In his choice of language on St Patrick's Day to pay tribute to healthcare workers, Taoiseach Leo Varadkar's echo of Winston Churchill’s wartime words added him to a growing number of national leaders using bellicose speech when talking about Covid-19.
The UN Secretary General Antonio Guterres, UK Prime Minister Boris Johnson and French President Emmanuel Macron all compared the struggle against Covid-19 to war.
Churchill’s famed speeches provide a wealth of morale boosting material for a crisis, but his pre-WWII utterances are relevant too: In the 1930s, he, and others, foretold the great threat the Nazis would present.
They were largely ignored and Europe, when war came, was woefully under-prepared.
Similarly, vital time was lost in reacting to the current pandemic in Europe and elsewhere, despite multiple warnings that the world needed to be ready for just such an outbreak.

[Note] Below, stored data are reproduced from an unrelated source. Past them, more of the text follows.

-- ==== Sys2Proof/Tests/Slice0.lean ====
section
/-! SUPPORT. Tests of the model against 95_test_vectors.md (each names its row), the smoke tests of WellFormed, and a
witness for the hypotheses of every statement of Certificates/Slice0/Obligations.lean that has any. -/

namespace Sys2Proof.Tests

open Sys2Proof.Machine

/-- `A` of 95_test_vectors.md. -/
def frameA : FrameWord := 0x000002464DEADBEEF0000000000007F
/-- `C` of 95_test_vectors.md. -/
def frameC : FrameWord := 0x43579BDE0000000000000000000007F
/-- `X` of 95_test_vectors.md: well-formed, not built. -/
def frameX : FrameWord := 0xC3579BDF31122334455667788246955
/-- `X` with other hidden bits: `rtr` 0 and other bytes beyond `dlc` 3. -/
def frameX' : FrameWord := 0xC3579BDE3112233AAAAAAAAAA246955
/-- `M1` of 95_test_vectors.md: `dlc` 9. -/
def frameM1 : FrameWord := 0x000002469000000000000000000007F
/-- `M2` of 95_test_vectors.md: Standard with id bit 11 set. -/
def frameM2 : FrameWord := 0x000010000000000000000000000007F
/-- The beat of B4: `dlc` 8, Standard 0x7FF. -/
def frameB4 : FrameWord := 0x00000FFE8010203040506070800007F

/-- A queue of `n` copies of `A` in a block of the given capacity, the host presenting `inputs`. -/
def filledIn (cap n : Nat) (inputs : List HostInput) : State :=
  ⟨⟨cap⟩, n, (List.range n).map (fun i => (i, frameA)), inputs, []⟩

/-- A queue of `n` copies of `A` in this hardware. -/
def filled (n : Nat) (inputs : List HostInput) : State := filledIn 100 n inputs

/-- A queue of the given words in this hardware. -/
def holding (ws : List FrameWord) (inputs : List HostInput) : State :=
  ⟨Config.hardware, ws.length, ws.zipIdx.map (fun p => (p.2, p.1)), inputs, []⟩

/-- The next state, if there is one. -/
def answer (o : Host.Outcome State Fault Refusal) : Option State :=
  match o with
  | .next t => some t
  | .fault _ => none
  | .refused _ => none

/-- The response a command word gets in a state. -/
def response (s : State) (c : CommandWord) : Option Delivery :=
  (answer (runCommand c s)).bind (fun t => t.delivered.getLast?)

/-! ## WellFormed: an ill-formed line for each check -/

theorem test_wellFormed_accepts : (AsmLine.build .standard 0x123 4 [0xDE, 0xAD, 0xBE, 0xEF]).wellFormed = true := by decide
theorem test_wellFormed_refuses_id : (AsmLine.build .extended (2 ^ 32) 0 []).wellFormed = false := by decide
theorem test_wellFormed_refuses_len : (AsmLine.build .standard 0 256 []).wellFormed = false := by decide

/-! ## Encodings, the words written out from 30_encoding.md R61 and R62 -/

/-- 95_test_vectors.md B1, field by field. -/
theorem test_decode_build : decode (0b0001#4 ++ 0b0#1 ++ 0x00000123#32 ++ 0x04#8 ++ 0x4#4 ++ 0xDEADBEEF00000000#64 ++ 0#15) =
    .ok (.build .standard 0x123 4 4 0xDEADBEEF00000000) := by decide
/-- 95_test_vectors.md B3: the Extended tag. -/
theorem test_decode_build_extended : decode 0x180D5E6F780000000000000000000000 = .ok (.build .extended 0x1ABCDEF 0 0 0) := by decide
theorem test_decode_render : decode (0b0010#4 ++ frameX) = .ok (.render frameX) := by decide
theorem test_decode_create : decode (0b0011#4 ++ 0#124) = .ok .create := by decide
theorem test_decode_enqueue : decode (0b0100#4 ++ frameA) = .ok (.enqueue frameA) := by decide
theorem test_decode_drain : decode (0b0101#4 ++ 0#124) = .ok .drain := by decide
/-- 95_test_vectors.md E10, Q14, Q15, Q16, Q17, Q18. -/
theorem test_decode_illegal :
    decode 0x1000000918226F56DF77800000000001 = .error .buildReserved ∧
    decode 0x30000000000000000000000000000001 = .error .createReserved ∧
    decode 0x50000000000000000000000000000001 = .error .drainReserved ∧
    decode 0x00000000000000000000000000000000 = .error (.opcode 0) ∧
    decode 0x60000000000000000000000000000000 = .error (.opcode 6) ∧
    decode 0xF0000000000000000000000000000000 = .error (.opcode 15) := by decide
/-- 95_test_vectors.md B9 and B10: the saturated and the larger `pay_count`. -/
theorem test_assemble_long_payload :
    assemble (.build .standard 0x123 4 [0xDE, 0xAD, 0xBE, 0xEF, 0x11, 0x22, 0x33, 0x44, 0, 0, 0, 0, 0, 0, 0, 0]) =
      some 0x100000091827EF56DF77889119A20000 ∧
    assemble (.build .standard 5 8 [1, 2, 3, 4, 5, 6, 7, 8, 9, 10, 11, 12]) =
      some 0x10000000284600810182028303840000 := by decide
/-- 95_test_vectors.md, round trip of `A`, and `unpack(M1)`. -/
theorem test_unpack :
    unpack frameA = some ⟨0, .standard 0x123, 0, 4, #v[0xDE, 0xAD, 0xBE, 0xEF, 0, 0, 0, 0], 0, 0, 0x7F⟩ ∧
    unpack frameM1 = none := by decide

/-! ## One step of each command -/

/-- 95_test_vectors.md E9c: `pay_in` bytes at `len_in` and above are ignored. -/
theorem test_build_ignores_stray_bytes :
    response State.reset 0x1000000918116F56DF77800000000000 =
      some (.completed ⟨.ok, [0x000002462DEAD00000000000000007F]⟩) := by decide
/-- 95_test_vectors.md E5, E6: the first error that holds. -/
theorem test_build_priority :
    response State.reset 0x17FFFFFFF84800000000000000000000 = some (.completed ⟨.invalidLength, []⟩) ∧
    response State.reset 0x10000040002000000000000000000000 = some (.completed ⟨.identifierOutOfRange, []⟩) := by decide
/-- 95_test_vectors.md R4: `rtr` and the bytes beyond `dlc` are not shown. -/
theorem test_render_hides :
    response State.reset 0x2C3579BDF31122334455667788246955 =
      some (.completed ⟨.ok, [0xC3579BDE31122330000000000246955]⟩) := by decide
/-- 95_test_vectors.md R6, R8: the same id bits, refused under ide 0 and shown under ide 1. -/
theorem test_render_malformed :
    response State.reset 0x2000010000000000000000000000007F = some (.completed ⟨.malformedFrame, []⟩) ∧
    response State.reset 0x2400010000000000000000000000007F =
      some (.completed ⟨.ok, [0x400010000000000000000000000007F]⟩) := by decide
/-- 95_test_vectors.md Q2; the slots still hold what they held (20_memory.md R45). -/
theorem test_create_empties :
    (answer (exec .create (filled 2 []))).map (fun t => (t.count, t.slots.length)) = some (0, 2) := by decide
/-- 95_test_vectors.md Q6: stored verbatim. -/
theorem test_enqueue_verbatim :
    (answer (exec (.enqueue frameX) (filled 1 []))).map (fun t => (t.count, t.slots)) =
      some (2, [(0, frameA), (1, frameX)]) := by decide
/-- 95_test_vectors.md Q8, Q9: the hundredth frame is stored, the next refused. -/
theorem test_enqueue_capacity :
    (answer (exec (.enqueue frameA) (filled 99 []))).map (fun t => (t.count, qFull t)) = some (100, 1) ∧
    response (filled 100 []) 0x4000002464DEADBEEF0000000000007F = some (.completed ⟨.busFull, []⟩) ∧
    response (filled 100 []) 0x4000002469000000000000000000007F = some (.completed ⟨.malformedFrame, []⟩) := by
  decide +kernel
/-- 00_scope.md R7: `CNT_W` = `ceil(log2(CAP+1))`, 7 for this hardware's 100; the widths on both sides of 127 and at the
least capacity. -/
theorem test_count_width :
    Config.hardware.cntW = 7 ∧ ([1, 2, 3, 4, 127, 128].map (fun n => (Config.mk n).cntW) = [1, 2, 2, 3, 7, 8]) := by
  decide
/-- 10_state.md R33: with `CAP` = 1 the queue goes from EMPTY to FULL at the first ENQUEUE, and the next is refused. -/
theorem test_enqueue_capacity_one :
    (answer (exec (.enqueue frameX) (filledIn 1 0 []))).map (fun t => (t.count, t.slots, qFull t)) =
      some (1, [(0, frameX)], 1) ∧
    response (filledIn 1 1 []) (encode (.enqueue frameX)) = some (.completed ⟨.busFull, []⟩) := by decide
/-- 95_test_vectors.md Q13: the beat is `rend(X)`, the slot still holds `X`. -/
theorem test_drain_renders :
    (answer (exec .drain (holding [frameA, frameX] []))).map (fun t => (t.delivered, t.slots)) =
      some ([.completed ⟨.ok, [frameA, 0xC3579BDE31122330000000000246955]⟩], [(0, frameA), (1, frameX)]) := by decide
/-- 95_test_vectors.md Q11. -/
theorem test_drain_empty : response State.reset 0x50000000000000000000000000000000 = some (.completed ⟨.ok, []⟩) := by
  decide
/-- 95_test_vectors.md Q16: opcode 0. -/
theorem test_illegal_word : response State.reset 0 = some (.completed ⟨.illegalCommand, []⟩) := by decide
/-- 70_reset_and_hazards.md R152: one of two beats has passed when the reset comes. -/
theorem test_reset_during_drain :
    (answer (step (holding [frameA, frameC] [.resetDuring (encode .drain) 1]))).map
      (fun t => (t.count, t.slots, t.delivered)) = some (0, [], [.abandoned [frameA]]) := by decide
/-- The very next step takes the word placed by `withFetchWord`. -/
theorem test_withFetchWord :
    (answer (step (State.reset.withFetchWord 128 0x4000002464DEADBEEF0000000000007F))).map
      (fun t => (t.count, t.slots, t.hostIn)) = some (1, [(0, frameA)], []) := by decide
/-- 92_eei_decisions.md D16: the reference text of `A`. -/
theorem test_reference_text :
    referenceText frameA =
      ("Start of Frame: 0\nIdentifier (Standard): 0x123\nData Length: 4\nData: DE AD BE EF\n" ++
        "CRC: 0x0\nACK: 0x0\nEnd of Frame: 0x7F\n").toList := by decide +kernel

In September 2019, the report 'A World at Risk’ was released by the Global Preparedness Monitoring Board (GPMB).
The board is a joint initiative of the World Bank and World Health Organization. Its report laid out the actions needed to prepare for a health emergency.

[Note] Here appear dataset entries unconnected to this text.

-- ==== Sys2Proof/Machine/State.lean ====
section
/-! DEFINITION. Everything the manual gives the module, as plain data, and the module right after reset. -/
namespace Sys2Proof.Machine

/-- A slot as ACCCLR leaves it (R97). -/
def Slot.clear : Slot := ⟨[], [], [], [], [], 0, false, 0, 0, []⟩

/-- A weight bank of a macro (R48) with its part of the correction table (R100). `chk` holds the check columns per row, `crow` the two check rows; the sums are keyed by channel, by 4*channel + quarter and by row. -/
structure Bank where
  rows : SMap RowBits
  chk : SMap Byte
  crow : SMap RowBits
  idx : RowBits
  fmt : BitVec 2
  sparse : Bool
  zero : Bool
  sumw : SMap (BitVec 16)
  qsum : SMap (BitVec 16)
  rsum : SMap (BitVec 16)
  wexp : SMap Byte
  crec : SMap Word
  deriving DecidableEq, Repr

/-- A bank at station reset: ZERO set (R59). -/
def Bank.reset : Bank := ⟨[], [], [], 0, 0, false, true, [], [], [], [], []⟩

/-- Station states (R105). -/
inductive RunState where
  | awake | asleep | waking | stopped
  deriving DecidableEq, Repr

/-- Where an instruction in flight stands. `recover n` waits for step n of the ladder. -/
inductive Stage where
  | issued | computed | handed | written | sent | held | recover (step : Nat)
  deriving DecidableEq, Repr

/-- What an instruction captures at its issue: tile descriptor, KMAP, working declarations, destinations, chain descriptor words, expert map, whether a named bank holds S2, and the values of SUM of RSLOT of a CONSIST (R79, R108, R151, R178, R182, R303, R234). -/
structure Capture where
  data : Nat
  scl : Nat
  kmap : List Nat
  work : BitVec 64
  dests : List Nat
  desc : List Word
  xmap : List Word
  s2 : Bool
  rsum : List Rat
  deriving DecidableEq, Repr

/-- A fault found in an instruction: code, DETAIL0, DETAIL1 (R446). -/
structure FaultInfo where
  code : Nat
  d0 : Word
  d1 : BitVec 64
  deriving DecidableEq, Repr

/-- An instruction in flight (R148). `acks` counts acknowledgements outstanding, `pend` the banks a WLOAD has still to commit, `fails` and `prevFails` the macros whose check failed now and before (R451), `owed` unpaid credits (R351), `guard` its ledger entry and guarded index (R268), `entry` its tile interval, `moved` how many blocks, or lines of a RAW transfer, the mover is past and `skipped` the lines it has left out (R124, R149, R386), `landed` the destinations at which a GIVE has made its token present (R268), `result` the reducer results that a CONSIST leaves or a SUMMARY posts (R134), `why` the fault it is replayed for, `ueLine` its uncorrectable line, `toReload`, `toFault` and `reloaded` the macros of R451 to R454. -/
structure Flight where
  seq : Nat
  word : PWord
  stage : Stage
  cap : Capture
  acks : Nat
  moved : Nat
  skipped : List Nat
  landed : Nat
  tile : Option Tile
  pend : List (Nat × Bank)
  fails : BitVec 64
  prevFails : BitVec 64
  attempts : Nat
  owed : Nat
  guard : Option (Nat × Nat)
  entry : Option Nat
  result : BitVec 56
  why : FaultInfo
  ueLine : Option Nat
  toReload : List Nat
  toFault : List Nat
  reloaded : List Nat
  deriving DecidableEq, Repr

/-- An entry of the summary FIFO: the instruction that reserved it and its summary once posted (R104). -/
structure SumEntry where
  seq : Nat
  val : Option (BitVec 64)
  deriving DecidableEq, Repr

/-- An open tile ledger entry (R267): the value once the counter has returned it. `isOver` is STATE OVER; `ended` says the interval has ended. -/
structure LedgerEntry where
  value : Option Word
  seq : Nat
  done : Word
  nguard : Nat
  isOver : Bool
  owned : BitVec 64
  ended : Bool
  deriving DecidableEq, Repr

/-- A station's tile ledger: the enable in effect, open entries, next SEQ, and in a replay the next SEQ to give and the guarded index reached (R267, R270). -/
structure Ledger where
  en : Bool
  entries : List LedgerEntry
  next : Nat
  replay : Bool
  rpos : Nat
  rguard : Nat
  deriving DecidableEq, Repr

/-- The routing a DISPATCH recorded: its word, the entry of each token and expert (module or none for this one, queue, rank), what each token still has to send, and what GATHER has placed (R216, R221). -/
structure Routed where
  m : Nat
  j : Nat
  mod : Option Nat
  q : Nat
  rank : Nat
  deriving DecidableEq, Repr

/-- A recorded DISPATCH: `started` once its routing is recorded, `queues` the queues that its map names with this station's rank at each, `unsent` the routed pairs not yet sent, `unplaced` the pairs whose result is not placed, `sentTo` the queues that have a marker of it, `ended` those that have its last one, `part` the vectors sent to a queue for which the marker is still due, `gather` the GATHER paired with it. -/
structure DispRec where
  seq : Nat
  word : PWord
  started : Bool
  queues : List (Option Nat × Nat × Nat)
  routes : List Routed
  unsent : List Routed
  unplaced : List Routed
  sentTo : List (Option Nat × Nat)
  ended : List (Option Nat × Nat)
  part : List (Option Nat × Nat × Nat)
  gather : Option Nat
  deriving DecidableEq, Repr

/-- What a station knows of an expert queue (R220): module (none for this one), queue, the round for which it is open to the station, none once a marker has used the opening, and SHR and VOUT as the last opening told them, 0 before one has. -/
structure XOpen where
  mod : Option Nat
  q : Nat
  round : Option Nat
  share : Nat
  vout : Nat
  deriving DecidableEq, Repr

The case for preparing was laid out in stark and detailed terms: "There is a very real threat of a rapidly moving, highly lethal pandemic of a respiratory pathogen killing 50 to 80 million people and wiping out nearly 5% of the world’s economy.
"A global pandemic on that scale would be catastrophic, creating widespread havoc, instability and insecurity. The world is not prepared."
The GPMB was convened in reaction to the outbreaks of Ebola in 2014-16 and the 2009 H1N1 flu pandemic.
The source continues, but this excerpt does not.